Canada Life Investment Management portfolio implications
We are not treating this as a reason to step away from risk. We are treating it as a reason to be more deliberate about which risks we own.
U.S. equities still have the strongest earnings support among major developed markets. The AI cycle remains powerful, and there is not yet clear evidence that demand is fading. But the market is relying on a narrow earnings engine, and that engine has to keep delivering.
In our view, this places greater value on companies and managers that demonstrate earnings discipline, balance sheet strength, durable cash flow generation and the ability to withstand a higher nominal rate environment. It also reinforces the importance of not treating all AI exposure as equal.
The question is not who can tell the most compelling AI story. The question is who can turn that story into repeatable earnings without relying on permanent multiple expansion.
Outside the U.S., the hurdle remains higher. Canada has improved at the margin, but weak productivity, trade uncertainty and uneven inflation pass through still create a difficult backdrop. Europe faces an even harder balance between weak growth and rising prices. In our view, broad international developed exposure carries more macro risk than the recent rebound suggests.

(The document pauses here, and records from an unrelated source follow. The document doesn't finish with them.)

/-- A line put in the place of the die's line of the same number and key index. -/
def Die.putLine (x : Die) (l : DirtyLine) : Die :=
  { x with dirty := (x.dirty.filter fun o => !(o.line = l.line && o.key = l.key)) ++ [l] }

/-- A crew's byte stored on the generic path or the private window: into the die's L1, or at the home die's memory
while the caches are off (R301, R306). -/
def State.storeByte (s : State) (who : Storer) (page : Option VPage) (key pa : Nat) (b : Byte) : State :=
  let t := s.settleKey who.owner.die key (pa / 128)
  if s.io.cacheEn then
    t.onDie who.owner.die fun x => x.putLine (storedLine (x.dirtyLine (pa / 128) key) who page key pa b (t.marked pa))
  else t.setHomeByte key pa b

/-! ## The page table (R300, R311 to R313) -/

/-- A PA that names memory (R300). -/
def State.paValid (s : State) (pa : Nat) : Bool :=
  pa < 0x8000000000 || (0x10000000000 ≤ pa && pa < 0x10000000000 + s.io.tierSize.toNat * 2 ^ 30)

/-- n bytes from pa all name memory. -/
def State.paRange (s : State) (pa n : Nat) : Bool := n = 0 || (s.paValid pa && s.paValid (pa + n - 1) &&
  (pa < 0x8000000000 ↔ pa + n - 1 < 0x8000000000))

/-- Eight bytes at their home slice, as index 0 reads them. -/
def State.home64 (s : State) (pa : Nat) : W64 :=
  BitVec.ofNat 64 (natOfBytes ((List.range 8).map fun i => s.homeByte 0 (pa + i)))

/-- Word i of a record at its home slice (R214). -/
def State.homeWord (s : State) (h : HomeAddr) (i : Nat) : W64 :=
  BitVec.ofNat 64 (natOfBytes ((List.range 8).map fun k => s.homeByte h.key (h.pa + 8 * i + k)))

/-- The lowest VA bit and the number of entries of a level, and the log of its page's size (R311). -/
def levelLow (lvl : Nat) : Nat := if lvl = 0 then 42 else if lvl = 1 then 29 else if lvl = 2 then 21 else 16
def levelCount (lvl : Nat) : Nat := if lvl = 0 then 16384 else if lvl = 1 then 8192 else if lvl = 2 then 256 else 32
/-- The size of a level's table, which is also its alignment. -/
def tableSize (lvl : Nat) : Nat := 8 * levelCount lvl

/-- A malformed entry (R313). -/
def State.pteMalformed (s : State) (e : W64) (lvl : Nat) : Bool :=
  let leaf := e.getLsbD 1
  let addr := (e.extractLsb' 8 40).toNat * 256
  e.extractLsb' 48 4 != 0 || e.extractLsb' 5 3 != 0 || (leaf && lvl = 0) || (!leaf && lvl = 3) ||
    (!leaf && (e.extractLsb' 2 3 != 0 || e.extractLsb' 52 12 != 0)) || (e.getLsbD 3 && !e.getLsbD 2) ||
    (if leaf then addr % 2 ^ levelLow lvl != 0 || !s.paRange addr (2 ^ levelLow lvl)
     else addr % tableSize (lvl + 1) != 0 || !s.paRange addr (tableSize (lvl + 1)))

/-- The walk from one level down: `fuel` levels are left (R313). -/
def State.walkFrom (s : State) (va : Nat) : Nat → Nat → Option TlbEntry
  | 0, _ => none
  | fuel + 1, t =>
    let lvl := 3 - fuel
    let e := s.home64 (t + 8 * (va / 2 ^ levelLow lvl % levelCount lvl))
    if !e.getLsbD 0 || s.pteMalformed e lvl then none
    else
      let addr := (e.extractLsb' 8 40).toNat * 256
      if e.getLsbD 1 then
        let size := 2 ^ levelLow lvl
        some { va := va / size * size, size := size, pa := addr, r := e.getLsbD 2, w := e.getLsbD 3, x := e.getLsbD 4
               key := (e.extractLsb' 52 12).toNat }
      else s.walkFrom va fuel addr

/-- A walk through a root in the layout of PTROOT (R310, R313). -/
def State.walkRoot (s : State) (root : W64) (va : Nat) : Option TlbEntry :=
  if root.getLsbD 0 then s.walkFrom va 4 ((root.extractLsb' 17 31).toNat * 2 ^ 17) else none
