/-! ## How an instruction ends -/

/-- A fault that kills its crew: cause, detail and the INFO words of R345. -/
structure CrewFault where
  cause : Nat
  detail : Nat
  infos : List W64
  deriving DecidableEq, Repr

/-- Why an instruction does not complete: it stalls before issue, an order point holds its access, or its crew is killed. -/
inductive Stop where
  | stall
  | stallAt (die : Nat) (kind : PointKind) (point : Nat)
  | fault (f : CrewFault)
  deriving DecidableEq, Repr

/-- The result of an instruction's own effect. -/
abbrev Eff := Except Stop

def raise {α : Type} (cause detail : Nat) (infos : List W64) : Eff α := .error (.fault ⟨cause, detail, infos⟩)
def stalled {α : Type} : Eff α := .error .stall

/-! ## Origin words and fault records (R346 to R348, R384 to R386) -/

/-- The origin word's fields in order (R346). -/
def originWord (die region : Nat) (version : BitVec 16) (handler berth cause detail : Nat) (poff : BitVec 21) : W64 :=
  BitVec.ofNat 4 die ++ BitVec.ofNat 8 region ++ version ++ BitVec.ofNat 3 handler ++ BitVec.ofNat 2 berth ++
    BitVec.ofNat 6 cause ++ BitVec.ofNat 4 detail ++ poff

/-- The origin of a fault of a crew. -/
def Crew.origin (c : Crew) (cause detail : Nat) : W64 :=
  originWord c.place.die c.region c.version c.handler c.place.berth cause detail c.poff

/-- The origin of a fault that names no crew (R347). -/
def noCrewOrigin (die region : Nat) (version : BitVec 16) (cause detail poff : Nat) : W64 :=
  originWord die region version 0 0 cause detail (BitVec.ofNat 21 poff)

/-- A record taken into a local fault buffer: entered, merged into one of the same origin but for POFF, or dropped
and counted; a fatal record goes to the fatal slot (R384 to R386). -/
def FaultBuffer.take (b : FaultBuffer) (r : FaultRecord) : FaultBuffer :=
  if r.fatal then { b with fatal := some r }
  else if b.entries.length < 64 then { b with entries := b.entries ++ [r] }
  else
    match b.entries.findIdx? fun e => e.origin.extractLsb' 21 43 = r.origin.extractLsb' 21 43 with
    | some i =>
      { b with
        entries := modifyAt b.entries i fun e => { e with merged := e.merged + 1, lastSeq := r.seq }
        merged := satInc b.merged }
    | none => { b with overflow := satInc b.overflow }

/-- The fault buffer of a die, 4 being the I/O die. -/
def State.faultsOf (s : State) (die : Nat) : FaultBuffer := if die = 4 then s.io.faults else (s.die die).faults

/-- A fault record written by a die: it takes the die's next SEQ; with a fatal record the die asserts its fatal line, and after
it the die writes none (R348, R386). -/
def State.record (s : State) (die : Nat) (origin : W64) (fatal notConsumed : Bool) (infos : List W64) : State :=
  if (s.faultsOf die).fatal.isSome then s
  else
    let q := s.evseqOf die
    let r : FaultRecord := { origin := origin, fatal := fatal, notConsumed := notConsumed, seq := q
                             infos := infos, merged := 0, lastSeq := q }
    let s1 := s.bumpEvseq die
    if die = 4 then s1.onIo fun io => { io with faults := io.faults.take r, fatalLine := io.fatalLine || fatal }
    else s1.onDie die fun x => { x with faults := x.faults.take r, fatalLine := x.fatalLine || fatal }

/-- A die has written a fatal record: it starts no crew, fires no lock and accepts no packet (R386). -/
def State.isFatal (s : State) (die : Nat) : Bool := (s.faultsOf die).fatal.isSome

/-! ## Barge records (R226 to R228, R350) -/

/-- The least number from n up, within a fuel, that is no key of a table in rising key order. -/
def firstFree {α : Type} : Nat → List (Nat × α) → Nat
  | n, [] => n
  | n, (k, _) :: rest => if k = n then firstFree (n + 1) rest else if k < n then firstFree n rest else n

/-- The lowest free record index of a die, if one is free (R228). -/
def Die.freeRecord (x : Die) : Option Nat :=
  let n := firstFree 0 x.barges
  if n < 65536 then some n else none

def Die.barge (x : Die) (i : Nat) : Option Barge := assocGet x.barges i

def State.barge (s : State) (die i : Nat) : Option Barge := (s.die die).barge i

def State.putBarge (s : State) (die i : Nat) (b : Barge) : State :=
  s.onDie die fun x => { x with barges := assocSet x.barges i b }

/-- A record freed; the barge goes on elsewhere (R227). -/
def State.freeRecord (s : State) (die i : Nat) : State :=
  s.onDie die fun x => { x with barges := assocDel x.barges i }

/-- The landing row of a barge that has ended, or whose payload has left the package, freed (R256). -/
def State.freeLanding (s : State) (b : Barge) : State :=
  match b.landing with
  | some r => s.onDie r.1 fun x => { x with landing := x.landing.erase r.2 }
  | none => s

/-- A barge ended: its record and its landing row are freed (R256, R350). -/
def State.freeBarge (s : State) (die i : Nat) : State :=
  match s.barge die i with
  | some b => (s.freeRecord die i).freeLanding b
  | none => s

/-- A barge poisoned with an origin and the SEQ of its fault record (R348, R349). -/
def Barge.poison (b : Barge) (origin : W64) (seq : BitVec 48) : Barge :=
  { b with flags := b.flags ||| 1, origin := origin, poisonSeq := seq }

/-- A barge handed on: it waits in its record for the poison ring, and with a ring of size 0 it is freed at once (R350). -/
def State.handOn (s : State) (die i : Nat) (seq : BitVec 48) (lockRef : W64) : State :=
  if (s.die die).regs.poisonSize = 0 then s.freeBarge die i
  else s.onDie die fun x => { x with handedOn := x.handedOn ++ [{ record := i, seq := seq, lockRef := lockRef }] }

/-- The records of a crew's held set, by row (R196). -/
def Crew.heldRecords (c : Crew) : List Nat := c.held.filterMap id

We are viewing fixed income through the same lens. Duration can still help if growth weakens, but the inflation backdrop is less comfortable. Central banks may not be able to cut as quickly as markets would like if inflation expectations become less anchored. Quality, liquidity and flexibility remain important considerations.
We continue to see alternatives as an important part of portfolio construction. Inflation risk, geopolitical risk, rate volatility and equity concentration are all present at the same time. This is not an environment being driven by one clean macro variable.
Final thought
The rally can continue.
That is the uncomfortable part for investors focused only on valuation. Earnings have been strong enough to justify more of the move than many expected, and AI related investment continues to support the U.S. economy.
But the market now needs more things to go right at the same time.
Inflation is moving higher. Central banks are becoming less comfortable. U.S. labour market strength makes Fed hikes more plausible. Canada is not as weak as feared, but the Bank of Canada cannot ignore second round inflation risk. Europe is dealing with the harder combination of weak growth and rising prices. Tariffs and CUSMA uncertainty are adding another layer of friction.
The equity market is increasingly reliant on the assumption that AI related earnings can continue to grow at an exceptional pace.
That may prove right.
But when investors become emotionally attached to a narrative, evidence stops being evidence. The AI story may still have room to run, but from here, enthusiasm alone is not enough. Earnings have to keep confirming the story.
Sincerely,

Corrado Tiralongo (he/him)
Vice President, Asset Allocation & Chief Investment Officer
Canada Life Investment Management Ltd.
(1) U.S. Bureau of Labor Statistics, Employment Situation, May 2026 – nonfarm payrolls increased by 172,000, while the unemployment was unchanged at 4.3%
(2) Statistics Canada, Labour Force Survey, May 2026
(3) Statistics Canada, Consumer Price Index, April 2026, released May 19, 2026. The CPI increased 2.8% year over year in April, up from 2.4% in March, while gasoline prices rose 28.6% year over year.
(4) Office of the United States Trade Representative
(5) Eurostat data
The views expressed in this commentary are those of Canada Life Investment Management Ltd. as at the date of publication and are subject to change without notice. This commentary is presented only as a general source of information and is not intended as a solicitation to buy or sell specific investments, nor is it intended to provide tax or legal advice. Prospective investors should review the offering documents relating to any investment carefully before making an investment decision and should ask their financial security advisor for advice based on their specific circumstances.